What you have to do: Every record, down to the last line, must be given again exactly.

__________________________________________________

def parse7 (h : Hdr) (f : Fields) : Option Instr :=
  match (f.op.extractLsb' 0 4).toNat with
  | 0x0 => pf1 .frnd h f
  | 0x1 => pf2 .fscl h f
  | 0x2 => do
      let dt ← tyOfCode f.fn
      let st ← tyOfCode (f.c.extractLsb' 0 5)
      let rm ← rndOfCode (f.c.extractLsb' 5 3)
      let d ← regOfCode f.d
      let a ← regOfCode f.a
      need (f.b == 0 && f.c.extractLsb' 12 8 == 0)
      some (.fcvt h dt st rm (f.c.getLsbD 8) (f.c.extractLsb' 9 3) d a)
  | 0x3 => do
      let dt ← tyOfCode f.fn
      let st ← tyOfCode (f.c.extractLsb' 0 5)
      let rm ← rndOfCode (f.c.extractLsb' 5 3)
      let d ← regOfCode f.d
      let a ← regOfCode f.a
      need (f.b == 0 && f.c.extractLsb' 9 11 == 0)
      some (.icvt h dt st rm (f.c.getLsbD 8) d a)
  | 0x4 => do
      need (f.fn == 13 && f.c.extractLsb' 13 3 == 0 && f.c.extractLsb' 19 1 == 0)
      let t ← tyOfCode (f.c.extractLsb' 8 5)
      let rm ← rndOfCode (f.c.extractLsb' 16 3)
      let d ← regOfCode f.d
      let a ← regOfCode f.a
      let b ← regOfCode f.b
      let c ← regOfCode (f.c.extractLsb' 0 8)
      some (.fdot2 h t rm d a b c)
  | 0x5 => do
      need (f.fn == 13 && f.c.extractLsb' 13 3 == 0 && f.c.extractLsb' 19 1 == 0)
      let t ← tyOfCode (f.c.extractLsb' 8 5)
      let rm ← rndOfCode (f.c.extractLsb' 16 3)
      let d ← regOfCode f.d
      let a ← regOfCode f.a
      let b ← regOfCode f.b
      let c ← regOfCode (f.c.extractLsb' 0 8)
      some (.fdot4 h t rm d a b c)
  | 0x6 => do
      let t ← tyOfCode f.fn
      let rm ← rndOfCode (f.c.extractLsb' 16 3)
      let d ← regOfCode f.d
      let a ← regOfCode f.a
      let b ← opnd5 0 f
      need (f.c.extractLsb' 5 10 == 0)
      some (.fpk h t rm (f.c.getLsbD 15) d a b)
  | _ => none

def parse8 (h : Hdr) (f : Fields) : Option Instr := do
  need (f.fn == 0)
  match (f.op.extractLsb' 0 4).toNat with
  | 0x0 => do
      need (f.d == 0 && f.c.extractLsb' 3 17 == 0)
      let a ← regOfCode f.a
      let b ← regOfCode f.b
      some (.mjob h (finOf8 (f.c.extractLsb' 0 3)) a b)
  | 0x1 => do
      let d ← regOfCode f.d
      let a ← regOfCode f.a
      let m ← regOfCode f.b
      need (f.c.extractLsb' 6 14 == 0)
      some (.mcmp h (f.c.extractLsb' 0 5) (f.c.getLsbD 5) d a m)
  | 0x2 => do
      let a ← regOfCode f.a
      let b ← regOfCode f.b
      let c ← regOfCode (f.c.extractLsb' 0 8)
      need (f.d == 0 && f.c.extractLsb' 8 12 == 0)
      some (.mplane h a b c)
  | 0x3 => do
      let d ← regOfCode f.d
      let a ← regOfCode f.a
      let c ← regOfCode (f.c.extractLsb' 0 8)
      need (f.b == 0 && f.c.extractLsb' 8 12 == 0)
      some (.mnplane h d a c)
  | 0x4 => do
      let st ← tyOfCode (f.c.extractLsb' 5 5)
      let d ← regOfCode f.d
      let a ← regOfCode f.a
      need (f.b == 0 && f.c.extractLsb' 11 9 == 0)
      some (.mscl h (f.c.extractLsb' 0 5) st (f.c.getLsbD 10) d a)
  | 0x5 => do
      let a ← regOfCode f.a
      need (f.d == 0 && f.b == 0 && f.c.extractLsb' 3 17 == 0)
      some (.ringCfg h (finOf8 (f.c.extractLsb' 0 3)) a)
  | 0x6 => do
      let d ← regOfCode f.d
      need (f.a == 0 && f.b == 0 && f.c.extractLsb' 6 14 == 0)
      some (.ringAcq h (finOf8 (f.c.extractLsb' 0 3)) (finOf8 (f.c.extractLsb' 3 3)) d)
  | 0x7 => do
      need (f.d == 0 && f.a == 0 && f.b == 0 && f.c.extractLsb' 6 14 == 0)
      some (.ringRel h (finOf8 (f.c.extractLsb' 0 3)) (finOf8 (f.c.extractLsb' 3 3)))
  | _ => none

def parse9 (h : Hdr) (f : Fields) : Option Instr :=
  match (f.op.extractLsb' 0 4).toNat with
  | 0x0 => pE .cpy h f
  | 0x1 => pE .astr h f
  | 0x2 => pE .nmeGth h f
  | 0x3 => pE .nmeRed h f
  | 0x4 => pE .nmeCvt h f
  | 0x5 => pE .winst h f
  | 0x6 => pDA .wqry h f
  | 0x7 => pE .tlwait h f
  | 0x8 => do
      let d ← regOfCode f.d
      need (f.a == 0 && f.b == 0 && f.c.extractLsb' 3 17 == 0)
      if f.fn = 5 then some (.tlgetClr h d (finOf8 (f.c.extractLsb' 0 3)))
      else do
        let fl ← tlOfCode f.fn
        some (.tlget h fl d (finOf8 (f.c.extractLsb' 0 3)))
  | 0x9 => pA .vfsend h f
  | 0xA => pD .vfrecv h f
  | 0xB => pD .vffree h f
  | 0xC => pA .leap h f
  | 0xD => do
      let sc ← scopeOfCode (f.c.extractLsb' 15 3)
      let a ← regOfCode f.a
      let b ← regOfCode f.b
      need (f.fn == 0 && f.d == 0 && f.c.extractLsb' 18 2 == 0 && f.c.extractLsb' 0 15 == 0)
      some (.launch h sc a b)
  | 0xE => pDA .join h f
  | _ => none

__________________________________________________

Answer to this exercise:
def parse7 (h : Hdr) (f : Fields) : Option Instr :=
  match (f.op.extractLsb' 0 4).toNat with
  | 0x0 => pf1 .frnd h f
  | 0x1 => pf2 .fscl h f
  | 0x2 => do
      let dt ← tyOfCode f.fn
      let st ← tyOfCode (f.c.extractLsb' 0 5)
      let rm ← rndOfCode (f.c.extractLsb' 5 3)
      let d ← regOfCode f.d
      let a ← regOfCode f.a
      need (f.b == 0 && f.c.extractLsb' 12 8 == 0)
      some (.fcvt h dt st rm (f.c.getLsbD 8) (f.c.extractLsb' 9 3) d a)
  | 0x3 => do
      let dt ← tyOfCode f.fn
      let st ← tyOfCode (f.c.extractLsb' 0 5)
      let rm ← rndOfCode (f.c.extractLsb' 5 3)
      let d ← regOfCode f.d
      let a ← regOfCode f.a
      need (f.b == 0 && f.c.extractLsb' 9 11 == 0)
      some (.icvt h dt st rm (f.c.getLsbD 8) d a)
  | 0x4 => do
      need (f.fn == 13 && f.c.extractLsb' 13 3 == 0 && f.c.extractLsb' 19 1 == 0)
      let t ← tyOfCode (f.c.extractLsb' 8 5)
      let rm ← rndOfCode (f.c.extractLsb' 16 3)
      let d ← regOfCode f.d
      let a ← regOfCode f.a
      let b ← regOfCode f.b
      let c ← regOfCode (f.c.extractLsb' 0 8)
      some (.fdot2 h t rm d a b c)
  | 0x5 => do
      need (f.fn == 13 && f.c.extractLsb' 13 3 == 0 && f.c.extractLsb' 19 1 == 0)
      let t ← tyOfCode (f.c.extractLsb' 8 5)
      let rm ← rndOfCode (f.c.extractLsb' 16 3)
      let d ← regOfCode f.d
      let a ← regOfCode f.a
      let b ← regOfCode f.b
      let c ← regOfCode (f.c.extractLsb' 0 8)
      some (.fdot4 h t rm d a b c)
  | 0x6 => do
      let t ← tyOfCode f.fn
      let rm ← rndOfCode (f.c.extractLsb' 16 3)
      let d ← regOfCode f.d
      let a ← regOfCode f.a
      let b ← opnd5 0 f
      need (f.c.extractLsb' 5 10 == 0)
      some (.fpk h t rm (f.c.getLsbD 15) d a b)
  | _ => none

def parse8 (h : Hdr) (f : Fields) : Option Instr := do
  need (f.fn == 0)
  match (f.op.extractLsb' 0 4).toNat with
  | 0x0 => do
      need (f.d == 0 && f.c.extractLsb' 3 17 == 0)
      let a ← regOfCode f.a
      let b ← regOfCode f.b
      some (.mjob h (finOf8 (f.c.extractLsb' 0 3)) a b)
  | 0x1 => do
      let d ← regOfCode f.d
      let a ← regOfCode f.a
      let m ← regOfCode f.b
      need (f.c.extractLsb' 6 14 == 0)
      some (.mcmp h (f.c.extractLsb' 0 5) (f.c.getLsbD 5) d a m)
  | 0x2 => do
      let a ← regOfCode f.a
      let b ← regOfCode f.b
      let c ← regOfCode (f.c.extractLsb' 0 8)
      need (f.d == 0 && f.c.extractLsb' 8 12 == 0)
      some (.mplane h a b c)
  | 0x3 => do
      let d ← regOfCode f.d
      let a ← regOfCode f.a
      let c ← regOfCode (f.c.extractLsb' 0 8)
      need (f.b == 0 && f.c.extractLsb' 8 12 == 0)
      some (.mnplane h d a c)
  | 0x4 => do
      let st ← tyOfCode (f.c.extractLsb' 5 5)
      let d ← regOfCode f.d
      let a ← regOfCode f.a
      need (f.b == 0 && f.c.extractLsb' 11 9 == 0)
      some (.mscl h (f.c.extractLsb' 0 5) st (f.c.getLsbD 10) d a)
  | 0x5 => do
      let a ← regOfCode f.a
      need (f.d == 0 && f.b == 0 && f.c.extractLsb' 3 17 == 0)
      some (.ringCfg h (finOf8 (f.c.extractLsb' 0 3)) a)
  | 0x6 => do
      let d ← regOfCode f.d
      need (f.a == 0 && f.b == 0 && f.c.extractLsb' 6 14 == 0)
      some (.ringAcq h (finOf8 (f.c.extractLsb' 0 3)) (finOf8 (f.c.extractLsb' 3 3)) d)
  | 0x7 => do
      need (f.d == 0 && f.a == 0 && f.b == 0 && f.c.extractLsb' 6 14 == 0)
      some (.ringRel h (finOf8 (f.c.extractLsb' 0 3)) (finOf8 (f.c.extractLsb' 3 3)))
  | _ => none

def parse9 (h : Hdr) (f : Fields) : Option Instr :=
  match (f.op.extractLsb' 0 4).toNat with
  | 0x0 => pE .cpy h f
  | 0x1 => pE .astr h f
  | 0x2 => pE .nmeGth h f
  | 0x3 => pE .nmeRed h f
  | 0x4 => pE .nmeCvt h f
  | 0x5 => pE .winst h f
  | 0x6 => pDA .wqry h f
  | 0x7 => pE .tlwait h f
  | 0x8 => do
      let d ← regOfCode f.d
      need (f.a == 0 && f.b == 0 && f.c.extractLsb' 3 17 == 0)
      if f.fn = 5 then some (.tlgetClr h d (finOf8 (f.c.extractLsb' 0 3)))
      else do
        let fl ← tlOfCode f.fn
        some (.tlget h fl d (finOf8 (f.c.extractLsb' 0 3)))
  | 0x9 => pA .vfsend h f
  | 0xA => pD .vfrecv h f
  | 0xB => pD .vffree h f
  | 0xC => pA .leap h f
  | 0xD => do
      let sc ← scopeOfCode (f.c.extractLsb' 15 3)
      let a ← regOfCode f.a
      let b ← regOfCode f.b
      need (f.fn == 0 && f.d == 0 && f.c.extractLsb' 18 2 == 0 && f.c.extractLsb' 0 15 == 0)
      some (.launch h sc a b)
  | 0xE => pDA .join h f
  | _ => none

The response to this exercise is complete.